'''

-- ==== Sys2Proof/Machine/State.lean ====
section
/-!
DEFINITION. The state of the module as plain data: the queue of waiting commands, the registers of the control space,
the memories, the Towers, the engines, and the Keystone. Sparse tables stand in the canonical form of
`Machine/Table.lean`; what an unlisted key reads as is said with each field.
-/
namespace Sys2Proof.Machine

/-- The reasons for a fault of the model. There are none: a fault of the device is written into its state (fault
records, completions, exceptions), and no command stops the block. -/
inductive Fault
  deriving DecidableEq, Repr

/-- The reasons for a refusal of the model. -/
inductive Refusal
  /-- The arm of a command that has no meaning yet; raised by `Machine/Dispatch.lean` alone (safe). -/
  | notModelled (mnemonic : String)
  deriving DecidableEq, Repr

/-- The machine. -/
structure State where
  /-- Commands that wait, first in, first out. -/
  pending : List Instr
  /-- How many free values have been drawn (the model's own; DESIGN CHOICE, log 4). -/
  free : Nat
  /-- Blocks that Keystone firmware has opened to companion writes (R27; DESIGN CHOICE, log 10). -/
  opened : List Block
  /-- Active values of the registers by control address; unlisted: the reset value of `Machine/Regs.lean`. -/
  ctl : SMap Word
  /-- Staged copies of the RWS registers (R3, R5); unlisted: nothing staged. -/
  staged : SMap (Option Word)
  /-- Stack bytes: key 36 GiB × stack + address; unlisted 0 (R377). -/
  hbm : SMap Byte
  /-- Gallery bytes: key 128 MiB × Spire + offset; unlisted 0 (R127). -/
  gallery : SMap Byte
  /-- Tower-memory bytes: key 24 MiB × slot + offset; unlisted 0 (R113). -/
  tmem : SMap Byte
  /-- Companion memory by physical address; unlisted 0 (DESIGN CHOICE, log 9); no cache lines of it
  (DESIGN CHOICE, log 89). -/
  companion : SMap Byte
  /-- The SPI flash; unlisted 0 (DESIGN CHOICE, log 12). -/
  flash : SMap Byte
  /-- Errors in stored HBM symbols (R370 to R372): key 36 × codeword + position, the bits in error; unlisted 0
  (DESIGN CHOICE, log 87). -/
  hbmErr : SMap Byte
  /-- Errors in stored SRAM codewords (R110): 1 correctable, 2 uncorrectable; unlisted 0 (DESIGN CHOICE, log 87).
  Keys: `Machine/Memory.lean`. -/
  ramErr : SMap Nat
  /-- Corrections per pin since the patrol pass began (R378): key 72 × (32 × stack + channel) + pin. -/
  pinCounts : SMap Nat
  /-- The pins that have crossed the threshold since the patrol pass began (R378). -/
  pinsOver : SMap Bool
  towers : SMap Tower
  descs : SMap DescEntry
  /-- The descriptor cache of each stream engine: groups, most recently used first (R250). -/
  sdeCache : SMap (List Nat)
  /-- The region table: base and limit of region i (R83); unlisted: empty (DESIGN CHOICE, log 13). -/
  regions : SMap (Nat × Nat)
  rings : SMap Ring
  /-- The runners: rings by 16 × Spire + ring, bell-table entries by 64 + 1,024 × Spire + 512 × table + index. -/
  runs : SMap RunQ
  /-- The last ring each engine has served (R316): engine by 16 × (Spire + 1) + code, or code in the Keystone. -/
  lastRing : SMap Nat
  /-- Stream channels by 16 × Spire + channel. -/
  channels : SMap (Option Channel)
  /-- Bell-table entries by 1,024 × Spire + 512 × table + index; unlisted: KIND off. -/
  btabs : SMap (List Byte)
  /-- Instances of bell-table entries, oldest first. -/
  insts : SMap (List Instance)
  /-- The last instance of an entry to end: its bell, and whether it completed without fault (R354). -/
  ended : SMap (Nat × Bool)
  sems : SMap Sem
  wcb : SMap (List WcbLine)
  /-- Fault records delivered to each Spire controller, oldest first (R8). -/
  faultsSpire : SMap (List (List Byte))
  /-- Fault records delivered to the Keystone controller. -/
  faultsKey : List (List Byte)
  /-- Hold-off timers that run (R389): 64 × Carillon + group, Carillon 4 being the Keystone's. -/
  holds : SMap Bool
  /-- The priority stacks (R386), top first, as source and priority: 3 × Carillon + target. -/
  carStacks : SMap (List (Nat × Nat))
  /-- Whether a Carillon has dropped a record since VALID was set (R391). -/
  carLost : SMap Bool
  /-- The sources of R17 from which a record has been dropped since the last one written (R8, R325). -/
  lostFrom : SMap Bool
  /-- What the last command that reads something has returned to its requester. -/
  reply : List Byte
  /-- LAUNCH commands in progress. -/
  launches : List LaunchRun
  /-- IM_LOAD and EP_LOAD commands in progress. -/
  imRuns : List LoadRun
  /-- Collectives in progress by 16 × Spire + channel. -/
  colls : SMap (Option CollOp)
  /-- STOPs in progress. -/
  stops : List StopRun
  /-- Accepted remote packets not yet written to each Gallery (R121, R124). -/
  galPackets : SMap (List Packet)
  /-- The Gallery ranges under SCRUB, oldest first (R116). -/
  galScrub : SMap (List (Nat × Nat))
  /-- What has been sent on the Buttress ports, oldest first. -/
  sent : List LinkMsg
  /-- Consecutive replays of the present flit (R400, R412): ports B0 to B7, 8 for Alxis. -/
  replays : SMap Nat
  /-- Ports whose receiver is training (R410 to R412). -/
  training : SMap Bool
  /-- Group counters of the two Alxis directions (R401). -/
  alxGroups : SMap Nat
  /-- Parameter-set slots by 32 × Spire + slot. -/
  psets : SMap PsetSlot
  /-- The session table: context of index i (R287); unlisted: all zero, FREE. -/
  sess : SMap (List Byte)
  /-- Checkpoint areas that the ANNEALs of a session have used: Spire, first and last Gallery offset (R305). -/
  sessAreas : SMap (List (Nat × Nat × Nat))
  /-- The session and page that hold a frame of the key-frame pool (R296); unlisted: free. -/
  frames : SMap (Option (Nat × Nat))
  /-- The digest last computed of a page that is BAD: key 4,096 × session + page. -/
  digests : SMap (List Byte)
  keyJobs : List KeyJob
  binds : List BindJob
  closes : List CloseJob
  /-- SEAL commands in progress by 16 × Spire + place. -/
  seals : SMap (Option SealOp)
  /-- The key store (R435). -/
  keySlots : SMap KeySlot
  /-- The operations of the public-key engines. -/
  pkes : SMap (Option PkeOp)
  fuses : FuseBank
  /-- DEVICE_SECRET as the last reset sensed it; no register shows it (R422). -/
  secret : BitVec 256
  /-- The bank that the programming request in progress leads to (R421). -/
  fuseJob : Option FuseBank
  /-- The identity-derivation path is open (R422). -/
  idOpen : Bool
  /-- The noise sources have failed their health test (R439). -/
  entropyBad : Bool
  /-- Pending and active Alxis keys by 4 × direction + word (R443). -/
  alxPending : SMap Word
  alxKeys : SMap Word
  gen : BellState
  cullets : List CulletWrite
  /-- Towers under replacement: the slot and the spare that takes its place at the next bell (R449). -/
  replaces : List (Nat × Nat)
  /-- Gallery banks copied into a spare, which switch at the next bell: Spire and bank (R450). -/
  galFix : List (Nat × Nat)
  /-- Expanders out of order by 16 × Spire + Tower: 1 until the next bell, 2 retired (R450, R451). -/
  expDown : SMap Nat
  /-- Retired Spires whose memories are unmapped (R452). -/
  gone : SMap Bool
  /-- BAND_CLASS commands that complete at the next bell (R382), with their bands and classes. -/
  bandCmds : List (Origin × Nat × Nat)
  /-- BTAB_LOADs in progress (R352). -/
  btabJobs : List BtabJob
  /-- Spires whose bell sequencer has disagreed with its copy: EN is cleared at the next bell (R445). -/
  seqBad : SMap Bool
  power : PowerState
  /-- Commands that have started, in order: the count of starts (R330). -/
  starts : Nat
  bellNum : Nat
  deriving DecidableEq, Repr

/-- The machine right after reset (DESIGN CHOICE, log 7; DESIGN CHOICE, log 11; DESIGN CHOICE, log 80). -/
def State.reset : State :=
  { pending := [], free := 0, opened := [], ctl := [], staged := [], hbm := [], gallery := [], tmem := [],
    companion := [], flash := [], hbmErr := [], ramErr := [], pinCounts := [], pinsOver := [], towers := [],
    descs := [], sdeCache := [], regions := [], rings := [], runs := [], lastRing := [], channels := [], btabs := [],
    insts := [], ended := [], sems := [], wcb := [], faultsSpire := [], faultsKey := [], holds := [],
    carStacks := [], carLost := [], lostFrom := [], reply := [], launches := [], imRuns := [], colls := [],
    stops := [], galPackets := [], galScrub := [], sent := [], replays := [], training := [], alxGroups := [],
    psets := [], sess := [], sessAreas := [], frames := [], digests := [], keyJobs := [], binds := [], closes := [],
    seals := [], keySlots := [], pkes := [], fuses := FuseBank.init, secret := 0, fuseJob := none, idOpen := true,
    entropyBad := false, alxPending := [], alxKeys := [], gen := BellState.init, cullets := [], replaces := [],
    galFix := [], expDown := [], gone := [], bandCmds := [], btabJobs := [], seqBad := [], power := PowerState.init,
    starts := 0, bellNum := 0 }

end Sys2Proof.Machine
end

'''

§ **Exercise**
Could you filter the material above and copy each line that holds the word "order"?

§ **Task result**
  /-- Expanders out of order by 16 × Spire + Tower: 1 until the next bell, 2 retired (R450, R451). -/
  /-- Commands that have started, in order: the count of starts (R330). -/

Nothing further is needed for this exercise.